The action plan include conducting quarterly meeting with stakeholders, visit data producers regularly, review data collection tools, conduct trainings for data producers, prepare media programs, with focus of vital statistics (marriage and divorces), migration, and crime statistics.
In intensifying the war against violence, also inline with the global call for concerted efforts to end the social menace, Zanzibar government with support from the United Nations Children's Fund (UNICEF) launched a five-year (2017-2022) 'National Plan of Action to end violence Against Women and Children in Zanzibar.'
Launch of the plan dubbed 'End Violence Against Women and Children in Zanzibar' was attended by students, teachers, religious leaders, women and children groups, academicians, and politicians who the welcomed the plan with hope that it will definitely make a difference in the Islands.
The national Plan sets out a national framework for everyone committed to preventing and responding to violence against women and children in Zanzibar- from government to communities, and from civil society to the private sector.

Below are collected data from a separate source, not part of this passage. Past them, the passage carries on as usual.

/-- Where the two jobs of the priming leave `ST`: A is Stale when it holds one or two chunks, B when it holds one. -/
theorem primed_st {st : Pair BufState} {P C : Nat} (pos : C ≠ 0) (size : P % C = 0) (nonempty : P ≠ 0)
    (ready : st.b = .ready) :
    (if C % P + C = P then (if 0 + C = P then st.set .A .stale else st).set (turn (C / P)) .stale
      else if 0 + C = P then st.set .A .stale else st) =
    if P = C then both .stale else if P = 2 * C then { a := .stale, b := .ready } else st := by
  obtain ⟨k, rfl⟩ := Nat.dvd_of_mod_eq_zero size
  have posC := Nat.pos_of_ne_zero pos
  match k with
  | 0 => simp at nonempty
  | 1 => simp [Nat.div_self posC, turn, both]
  | 2 =>
    have less : C < C * 2 := by omega
    rw [Nat.mod_eq_of_lt less, Nat.div_eq_of_lt less, if_pos (by omega), if_neg (by omega), if_neg (by omega),
      if_pos (by omega), ← ready]
    rfl
  | k + 3 =>
    have size : C * (k + 3) = C * k + 3 * C := by rw [Nat.mul_add, Nat.mul_comm C 3]
    have less : C < C * (k + 3) := by omega
    rw [Nat.mod_eq_of_lt less]
    rw [if_neg (by omega), if_neg (by omega), if_neg (by omega), if_neg (by omega)]

/-- Where the second chunk of the stream begins. -/
theorem second_chunk_place {P C : Nat} (pos : C ≠ 0) (size : P % C = 0) (nonempty : P ≠ 0) :
    C % P = (if P = C then 0 else C) ∧ turn (C / P) = if P = C then .B else .A := by
  by_cases one : P = C
  · subst one
    simp [Nat.div_self (Nat.pos_of_ne_zero pos), turn]
  · have less : C < P :=
      Nat.lt_of_le_of_ne (Nat.le_of_dvd (Nat.pos_of_ne_zero nonempty) (Nat.dvd_of_mod_eq_zero size)) (Ne.symm one)
    rw [if_neg one, if_neg one, Nat.mod_eq_of_lt less, Nat.div_eq_of_lt less]
    exact ⟨rfl, rfl⟩

/-- Where the first two chunks of the stream end. -/
theorem second_chunk_end {P C : Nat} (pos : C ≠ 0) (size : P % C = 0) (nonempty : P ≠ 0) :
    (C + C) % P = (if P = C ∨ P = 2 * C then 0 else 2 * C) ∧ turn ((C + C) / P) = if P = 2 * C then .B else .A := by
  obtain ⟨k, rfl⟩ := Nat.dvd_of_mod_eq_zero size
  have posC := Nat.pos_of_ne_zero pos
  rw [← two_mul]
  match k with
  | 0 => simp at nonempty
  | 1 => simp [Nat.mul_div_cancel _ posC, turn, pos]
  | 2 => simp [Nat.mul_comm C, Nat.div_self (Nat.mul_pos two_pos posC), turn]
  | k + 3 =>
    have size : C * (k + 3) = C * k + 3 * C := by rw [Nat.mul_add, Nat.mul_comm C 3]
    have less : 2 * C < C * (k + 3) := by omega
    rw [Nat.mod_eq_of_lt less, Nat.div_eq_of_lt less, if_neg (by omega), if_neg (by omega)]
    exact ⟨rfl, rfl⟩

theorem keepsReplaced_fresh {j : Nat} (h : KeepsReplaced s t c 0 n) (fresh : oldEntries s c j = []) :
    oldEntries t c j = if (s.ch.get c).busy = true ∧ j < n then [wireEntry s c j] else [] := by
  rw [h.1, fresh]
  simp [and_comm]

theorem keepsReplaced_other {d : Side} {j : Nat} (h : KeepsReplaced s t c 0 n) (other : d ≠ c) :
    oldEntries t d j = oldEntries s d j := by
  rw [h.1, if_neg fun e => other e.1]

/-- The priming of a start, by its two jobs. -/
theorem startTransmitter_primed (valid : configValid s.cfg = true) (h : startTransmitter s = .next t) :
    Primed s t := by
  have readyB := startTransmitter_ready h .B
  obtain ⟨-, -, u, v, first, second, pend, -, rfl⟩ := startTransmitter_eq_next h
  rw [launch_eq (by rw [pend]; rfl)]
  obtain ⟨even, pos, size, nonempty, -⟩ := configValid_iff.mp valid
  have start := AtByte.coldStart s
  have middle : AtByte u s.cfg.chunkBytes := Nat.zero_add s.cfg.chunkBytes ▸ start.consume valid first
  obtain ⟨w, ran, encodedA, keptA, undrawnA, written⟩ :=
    consume_writes (s := coldStart s) .A valid ((start.cursorLegal valid).fits valid)
  obtain rfl : w = u := next_inj.mp (ran.symm.trans first)
  have frame : w.cfg = s.cfg ∧ w.pcm = s.pcm ∧ w.pcmOld = s.pcmOld ∧ w.ch = s.ch ∧
      w.st = if 0 + s.cfg.chunkBytes = s.cfg.pcmBufBytes then s.st.set .A .stale else s.st := by
    rw [written]
    exact ⟨rfl, rfl, rfl, rfl, rfl⟩
  obtain ⟨cfg, pcm, pcmOld, ch, stA⟩ := frame
  have validW : configValid w.cfg = true := by rw [cfg]; exact valid
  have after := middle.consume validW second
  obtain ⟨x, ran, encodedB, keptB, undrawnB, written⟩ :=
    consume_writes .B validW ((middle.cursorLegal validW).fits validW)
  obtain rfl : x = v := next_inj.mp (ran.symm.trans second)
  have stB : x.st = if w.ctx.cur + w.cfg.chunkBytes = w.cfg.pcmBufBytes then w.st.set w.ctx.sel .stale else w.st := by
    rw [written]
  obtain ⟨⟨bytes0, len0, reads0, words0⟩, othersA⟩ := encoded_chunk (s := coldStart s) valid encodedA
  obtain ⟨⟨bytes1, len1, reads1, words1⟩, othersB⟩ := encoded_chunk validW encodedB
  obtain ⟨-, cur, sel, sfcnt, inv⟩ := id middle
  rw [cfg] at cur sel after stB othersB len1
  rw [cur, sel] at reads1
  rw [cur, sel, stA] at stB
  have words : wireEntries x .A 0 s.cfg.wireWords ++ wireEntries x .B 0 s.cfg.wireWords =
      (encodeStream coldContext (bytes0 ++ bytes1)).1 := by
    have kept : wireEntries x .A 0 s.cfg.wireWords = wireEntries w .A 0 s.cfg.wireWords :=
      wireEntries_congr fun j _ _ => othersB .A j (.inl nofun)
    have goesOn := encodeStream_goes_on (bytes := bytes0) (more := bytes1) (x := w.ctx) (by rw [len0]; exact even)
      (by rw [len0, sfcnt]; rfl) inv
    rw [kept, goesOn, ← words1, cfg]
    exact congrArg (· ++ _) words0
  have keptEntries : ∀ c j, oldEntries x c j =
      if (s.ch.get c).busy = true ∧ j < s.cfg.wireWords then [wireEntry s c j] else [] := by
    rintro (_ | _) j
    · rw [keepsReplaced_other keptB (d := .A) nofun]
      have fresh := keepsReplaced_fresh (j := j) keptA rfl
      exact fresh
    · have fresh := keepsReplaced_fresh keptB ((keepsReplaced_other keptA (d := .B) (j := j) nofun).trans rfl)
      rw [othersA .B j (.inl nofun), ch, cfg] at fresh
      exact fresh
  refine ⟨⟨bytes0, bytes1, len0, reads0, len1, readsAs_congr pcm pcmOld reads1, words⟩, fun c j hj => ?_, keptEntries,
    fun idleA idleB => ?_, fun settled => ?_, after, stB.trans (primed_st pos size nonempty readyB)⟩
  · exact (othersB c j (.inr hj)).trans (othersA c j (.inr hj))
  · exact (keptB.2 (by rw [ch]; exact idleB)).trans (keptA.2 idleA)
  · have drawnB := undrawnB (by rw [pcmOld, settled]; cases w.ctx.sel <;> rfl)
    exact drawnB.trans (undrawnA (by rw [coldStart_eq, settled]; rfl))

end Sys2Proof.Stream

namespace Sys2Proof.Proofs

open Sys2Proof.Machine
open Sys2Proof.Invariant
open Sys2Proof.Effects
open Sys2Proof.Encoder
open Sys2Proof.Transfer
open Sys2Proof.Stream
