-- ==== Sys2Proof/Decode.lean ====
section
/-! DEFINITION. The decoder and the encoder: the formats of spec/06_instruction_encoding.md R118 to R120,
the opcode map of R121 and the encoding limits of R122 and R123. `decode` is total on 32-bit words; a
word it refuses ends its activation with `ILL_INSN` (R122). -/

namespace Sys2Proof

/-- Bits `lo + n - 1` down to `lo` of an instruction word. -/
def fld (w : BitVec 32) (lo n : Nat) : BitVec n := w.extractLsb' lo n

/-- An instruction whose reserved fields and limits hold (R123). -/
def onlyIf (c : Bool) (i : Instr) : Option Instr := if c then some i else none

/-- The rounding mode of a two-bit field (R118). -/
def roundOf (r : BitVec 2) : Round :=
  match r.toNat with | 0 => .rne | 1 => .rtz | 2 => .rup | _ => .rdn

def roundCode : Round → BitVec 2
  | .rne => 0 | .rtz => 1 | .rup => 2 | .rdn => 3

/-- The scope of a three-bit field; 6 and 7 are no scope (R122, R228). -/
def scopeOf (s : BitVec 3) : Option Scope :=
  match s.toNat with
  | 0 => some .task | 1 => some .core | 2 => some .cluster | 3 => some .hearth | 4 => some .device
  | 5 => some .fabric | _ => none

def scopeCode : Scope → BitVec 3
  | .task => 0 | .core => 1 | .cluster => 2 | .hearth => 3 | .device => 4 | .fabric => 5

/-- The field `cap.get` names; `mod` 7 to 15 are reserved (R121). -/
def capFieldOf (f : BitVec 4) : Option CapField :=
  match f.toNat with
  | 0 => some .cursor | 1 => some .region | 2 => some .gen | 3 => some .perm | 4 => some .cls
  | 5 => some .base | 6 => some .limit | _ => none

def capFieldCode : CapField → BitVec 4
  | .cursor => 0 | .region => 1 | .gen => 2 | .perm => 3 | .cls => 4 | .base => 5 | .limit => 6

/-- A format field of five bits names a code of 0 to 15 (R120, R123). -/
def vfmtOf (f : BitVec 5) : Option Fmt := if f.toNat ≤ 15 then Fmt.ofCode f.toNat else none

def vfmtCode (f : Fmt) : BitVec 5 := BitVec.ofNat 5 f.code

/-- Major 0x01 (R158). -/
def decodeInteger (w : BitVec 32) : Option Instr :=
  let d := fld w 20 5; let a := fld w 15 5; let b := fld w 10 5
  match (fld w 0 10).toNat with
  | 0 => some (.add d a b) | 1 => some (.sub d a b) | 2 => some (.and d a b) | 3 => some (.or d a b)
  | 4 => some (.xor d a b) | 5 => some (.andn d a b) | 6 => some (.sll d a b) | 7 => some (.srl d a b)
  | 8 => some (.sra d a b) | 9 => some (.rol d a b) | 10 => some (.slt d a b)
  | 11 => some (.sltu d a b) | 12 => some (.min d a b) | 13 => some (.minu d a b)
  | 14 => some (.max d a b) | 15 => some (.maxu d a b) | 16 => some (.mul d a b)
  | 17 => some (.mulh d a b) | 18 => some (.mulhu d a b) | 19 => some (.div d a b)
  | 20 => some (.divu d a b) | 21 => some (.rem d a b) | 22 => some (.remu d a b)
  | 23 => onlyIf (b == 0) (.clz d a) | 24 => onlyIf (b == 0) (.ctz d a)
  | 25 => onlyIf (b == 0) (.popc d a) | 26 => onlyIf (b == 0) (.brev d a)
  | _ => none

/-- Major 0x08 (R161). -/
def decodeShift (w : BitVec 32) : Option Instr :=
  let d := fld w 20 5; let a := fld w 15 5; let s := fld w 0 6
  match (fld w 6 9).toNat with
  | 0 => some (.slli d a s) | 0x40 => some (.srli d a s) | 0x80 => some (.srai d a s)
  | 0xC0 => some (.roli d a s) | _ => none

/-- Major 0x09 (R162, R123). -/
def decodeBitfield (w : BitVec 32) : Option Instr :=
  let d := fld w 20 5; let a := fld w 15 5; let l := fld w 6 6; let p := fld w 0 6
  let ok : Bool := p.toNat + l.toNat + 1 ≤ 64
  match (fld w 12 3).toNat with
  | 0 => onlyIf ok (.bfExt d a l p) | 1 => onlyIf ok (.bfExts d a l p)
  | 2 => onlyIf ok (.bfIns d a l p) | 3 => onlyIf ok (.bfClr d a l p) | _ => none

/-- Major 0x0B (R165). -/
def decodeCap (w : BitVec 32) : Option Instr :=
  let d := fld w 20 5; let a := fld w 15 5; let b := fld w 10 5; let m := fld w 6 4
  match (fld w 0 6).toNat with
  | 0 => onlyIf (m == 0) (.capAdd d a b) | 1 => onlyIf (m == 0) (.capAddx d a b)
  | 2 => onlyIf (m == 0) (.capDiff d a b) | 3 => onlyIf (m == 0 && b == 0) (.capAlgn d a)
  | 4 => onlyIf (m == 0 && b == 0) (.capTag d a)
  | 5 => (capFieldOf m).bind fun f => onlyIf (b == 0) (.capGet d a f)
  | 6 => onlyIf (m == 0) (.capPerm d a b) | 7 => onlyIf (m == 0) (.rgnSplit d a b)
  | 8 => onlyIf (m == 0 && b == 0) (.capMov d a) | _ => none

/-- Major 0x0C (R165). -/
def decodeCapImm (w : BitVec 32) : Option Instr :=
  let d := fld w 20 5; let a := fld w 15 5
  match (fld w 12 3).toNat with
  | 0 => some (.capAddImm d a (fld w 0 12)) | 1 => some (.capAddxImm d a (fld w 0 12))
  | 2 => onlyIf (fld w 6 6 == 0) (.capAlgnImm d a (fld w 0 6))
  | 3 => onlyIf (fld w 4 8 == 0 && (fld w 0 4).toNat ≤ 9) (.capClass d a (fld w 0 4))
  | 4 => onlyIf (fld w 8 4 == 0) (.capPermImm d a (fld w 0 8)) | _ => none

/-- Major 0x10 (R171). -/
def decodeBranch (w : BitVec 32) : Option Instr :=
  let a := fld w 20 5; let b := fld w 15 5; let i := fld w 0 12
  match (fld w 12 3).toNat with
  | 0 => some (.beq a b i) | 1 => some (.bne a b i) | 2 => some (.blt a b i) | 3 => some (.bge a b i)
  | 4 => some (.bltu a b i) | 5 => some (.bgeu a b i) | 6 => onlyIf (b == 0) (.btag a i) | _ => none

/-- Major 0x11 (R174, R123). -/
def decodeLoop (w : BitVec 32) : Option Instr :=
  let i := fld w 0 12
  onlyIf (fld w 15 5 == 0 && fld w 12 3 == 0 && 1 ≤ i.toNat && i.toNat ≤ 2047) (.loop (fld w 20 5) i)

/-- Major 0x15 (R180, R182, R183). -/
def decodeTask (w : BitVec 32) : Option Instr :=
  let d := fld w 20 5; let a := fld w 15 5; let b := fld w 10 5
  match (fld w 0 10).toNat with
  | 0 => onlyIf (d == 0 && b == 0) (.join a) | 1 => some (.spawn d a b)
  | 2 => onlyIf (d == 0 && a == 0 && b == 0) .done | _ => none

/-- Major 0x24 (R252). -/
def decodeElem (w : BitVec 32) : Option Instr :=
  let d := fld w 20 5; let a := fld w 15 5; let i := fld w 0 12
  match (fld w 12 3).toNat with
  | 0 => some (.ldE d a i) | 1 => some (.ldEu d a i) | 2 => some (.stE d a i) | _ => none

/-- Major 0x25 (R253). -/
def decodeCapMem (w : BitVec 32) : Option Instr :=
  let d := fld w 20 5; let a := fld w 15 5; let i := fld w 0 12
  match (fld w 12 3).toNat with
  | 0 => some (.ldC d a i) | 1 => some (.stC d a i) | _ => none

/-- Major 0x28 (R118, R255). -/
def decodeAtomic (w : BitVec 32) : Option Instr :=
  let d := fld w 20 5; let a := fld w 15 5; let b := fld w 10 5; let n := fld w 4 6
  match (fld w 0 4).toNat with
  | 0 => some (.amoSwap d a b n) | 1 => some (.amoAdd d a b n) | 2 => some (.amoAnd d a b n)
  | 3 => some (.amoOr d a b n) | 4 => some (.amoXor d a b n) | 5 => some (.amoMin d a b n)
  | 6 => some (.amoMax d a b n) | 7 => some (.amoMinu d a b n) | 8 => some (.amoMaxu d a b n)
  | 9 => some (.amoCas d a b n) | 10 => onlyIf (b == 0) (.amoLd d a n)
  | 11 => onlyIf (d == 0) (.amoSt a b n) | _ => none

The National plan represents an overall vision and a specific set of agreed outcomes and key outputs, outlines the costed interventions planned to address violence against women and Children over the next five years from July 2017 to June 2022.
It seeks to establish, for the first time, a unified and comprehensive framework for addressing violence against both women and children by creating one dedicated plan to tackle violence against both women and children, the government of Zanzibar hopes to improve coordination and avoid inefficiencies associated with parallel programme structures and services.
Expected results or outcome of the 44bn/= five-year National plan of action include that, among other benefits, by 2022 an enhanced enabling environment in Zanzibar that promotes the social, political, legal, budgetary and institutional factors to ensure the protection and empowerment of women and children.
It is also expected that by 2022 enhanced access to prevention programmes and services that build the capacities, of men, women, children, families and communities in Zanzibar to address behaviours and practices harmful to women and children and to actively promote their empowerment and protection.